TASK GOAL = Some lines in the material below hold the word "halfCarry". Copy all of them.

DATA PROVIDED =
@[simp] theorem State.writePlain_a (s : State) (x : Word) (v : Byte) : (s.writePlain x v).a = s.a := by rw [State.writePlain_eq]
@[simp] theorem State.writePlain_b (s : State) (x : Word) (v : Byte) : (s.writePlain x v).b = s.b := by rw [State.writePlain_eq]
@[simp] theorem State.writePlain_c (s : State) (x : Word) (v : Byte) : (s.writePlain x v).c = s.c := by rw [State.writePlain_eq]
@[simp] theorem State.writePlain_d (s : State) (x : Word) (v : Byte) : (s.writePlain x v).d = s.d := by rw [State.writePlain_eq]
@[simp] theorem State.writePlain_e (s : State) (x : Word) (v : Byte) : (s.writePlain x v).e = s.e := by rw [State.writePlain_eq]
@[simp] theorem State.writePlain_hl (s : State) (x : Word) (v : Byte) : (s.writePlain x v).hl = s.hl := by rw [State.writePlain_eq]
@[simp] theorem State.writePlain_sp (s : State) (x : Word) (v : Byte) : (s.writePlain x v).sp = s.sp := by rw [State.writePlain_eq]
@[simp] theorem State.writePlain_pc (s : State) (x : Word) (v : Byte) : (s.writePlain x v).pc = s.pc := by rw [State.writePlain_eq]
@[simp] theorem State.writePlain_zero (s : State) (x : Word) (v : Byte) : (s.writePlain x v).zero = s.zero := by rw [State.writePlain_eq]
@[simp] theorem State.writePlain_sub (s : State) (x : Word) (v : Byte) : (s.writePlain x v).sub = s.sub := by rw [State.writePlain_eq]
@[simp] theorem State.writePlain_halfCarry (s : State) (x : Word) (v : Byte) : (s.writePlain x v).halfCarry = s.halfCarry := by rw [State.writePlain_eq]
@[simp] theorem State.writePlain_carry (s : State) (x : Word) (v : Byte) : (s.writePlain x v).carry = s.carry := by rw [State.writePlain_eq]
@[simp] theorem State.writePlain_ime (s : State) (x : Word) (v : Byte) : (s.writePlain x v).ime = s.ime := by rw [State.writePlain_eq]
@[simp] theorem State.writePlain_pendingDisable (s : State) (x : Word) (v : Byte) : (s.writePlain x v).pendingDisable = s.pendingDisable := by rw [State.writePlain_eq]
@[simp] theorem State.writePlain_pendingEnable (s : State) (x : Word) (v : Byte) : (s.writePlain x v).pendingEnable = s.pendingEnable := by rw [State.writePlain_eq]
@[simp] theorem State.writePlain_halted (s : State) (x : Word) (v : Byte) : (s.writePlain x v).halted = s.halted := by rw [State.writePlain_eq]
@[simp] theorem State.writePlain_cycles (s : State) (x : Word) (v : Byte) : (s.writePlain x v).cycles = s.cycles := by rw [State.writePlain_eq]
@[simp] theorem State.writePlain_host (s : State) (x : Word) (v : Byte) : (s.writePlain x v).host = s.host := by rw [State.writePlain_eq]

@[simp] theorem State.writeTimerControl_a (s : State) (v : Byte) : (s.writeTimerControl v).a = s.a := by rw [State.writeTimerControl_eq]
@[simp] theorem State.writeTimerControl_b (s : State) (v : Byte) : (s.writeTimerControl v).b = s.b := by rw [State.writeTimerControl_eq]
@[simp] theorem State.writeTimerControl_c (s : State) (v : Byte) : (s.writeTimerControl v).c = s.c := by rw [State.writeTimerControl_eq]
@[simp] theorem State.writeTimerControl_d (s : State) (v : Byte) : (s.writeTimerControl v).d = s.d := by rw [State.writeTimerControl_eq]
@[simp] theorem State.writeTimerControl_e (s : State) (v : Byte) : (s.writeTimerControl v).e = s.e := by rw [State.writeTimerControl_eq]
@[simp] theorem State.writeTimerControl_hl (s : State) (v : Byte) : (s.writeTimerControl v).hl = s.hl := by rw [State.writeTimerControl_eq]
@[simp] theorem State.writeTimerControl_sp (s : State) (v : Byte) : (s.writeTimerControl v).sp = s.sp := by rw [State.writeTimerControl_eq]
@[simp] theorem State.writeTimerControl_pc (s : State) (v : Byte) : (s.writeTimerControl v).pc = s.pc := by rw [State.writeTimerControl_eq]
@[simp] theorem State.writeTimerControl_zero (s : State) (v : Byte) : (s.writeTimerControl v).zero = s.zero := by rw [State.writeTimerControl_eq]
@[simp] theorem State.writeTimerControl_sub (s : State) (v : Byte) : (s.writeTimerControl v).sub = s.sub := by rw [State.writeTimerControl_eq]
@[simp] theorem State.writeTimerControl_halfCarry (s : State) (v : Byte) : (s.writeTimerControl v).halfCarry = s.halfCarry := by rw [State.writeTimerControl_eq]
@[simp] theorem State.writeTimerControl_carry (s : State) (v : Byte) : (s.writeTimerControl v).carry = s.carry := by rw [State.writeTimerControl_eq]
@[simp] theorem State.writeTimerControl_ime (s : State) (v : Byte) : (s.writeTimerControl v).ime = s.ime := by rw [State.writeTimerControl_eq]
@[simp] theorem State.writeTimerControl_pendingDisable (s : State) (v : Byte) : (s.writeTimerControl v).pendingDisable = s.pendingDisable := by rw [State.writeTimerControl_eq]
@[simp] theorem State.writeTimerControl_pendingEnable (s : State) (v : Byte) : (s.writeTimerControl v).pendingEnable = s.pendingEnable := by rw [State.writeTimerControl_eq]
@[simp] theorem State.writeTimerControl_halted (s : State) (v : Byte) : (s.writeTimerControl v).halted = s.halted := by rw [State.writeTimerControl_eq]
@[simp] theorem State.writeTimerControl_cycles (s : State) (v : Byte) : (s.writeTimerControl v).cycles = s.cycles := by rw [State.writeTimerControl_eq]
@[simp] theorem State.writeTimerControl_host (s : State) (v : Byte) : (s.writeTimerControl v).host = s.host := by rw [State.writeTimerControl_eq]
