/-- Every meaning is what its form does. -/
theorem exec_eq_run (i : Instr) (s : State) : exec i s = (action i).run s := by
  cases i <;> rfl

end Sys2Proof.Laws
end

ANSWER =
@[simp] theorem State.writePlain_halfCarry (s : State) (x : Word) (v : Byte) : (s.writePlain x v).halfCarry = s.halfCarry := by rw [State.writePlain_eq]
@[simp] theorem State.writeTimerControl_halfCarry (s : State) (v : Byte) : (s.writeTimerControl v).halfCarry = s.halfCarry := by rw [State.writeTimerControl_eq]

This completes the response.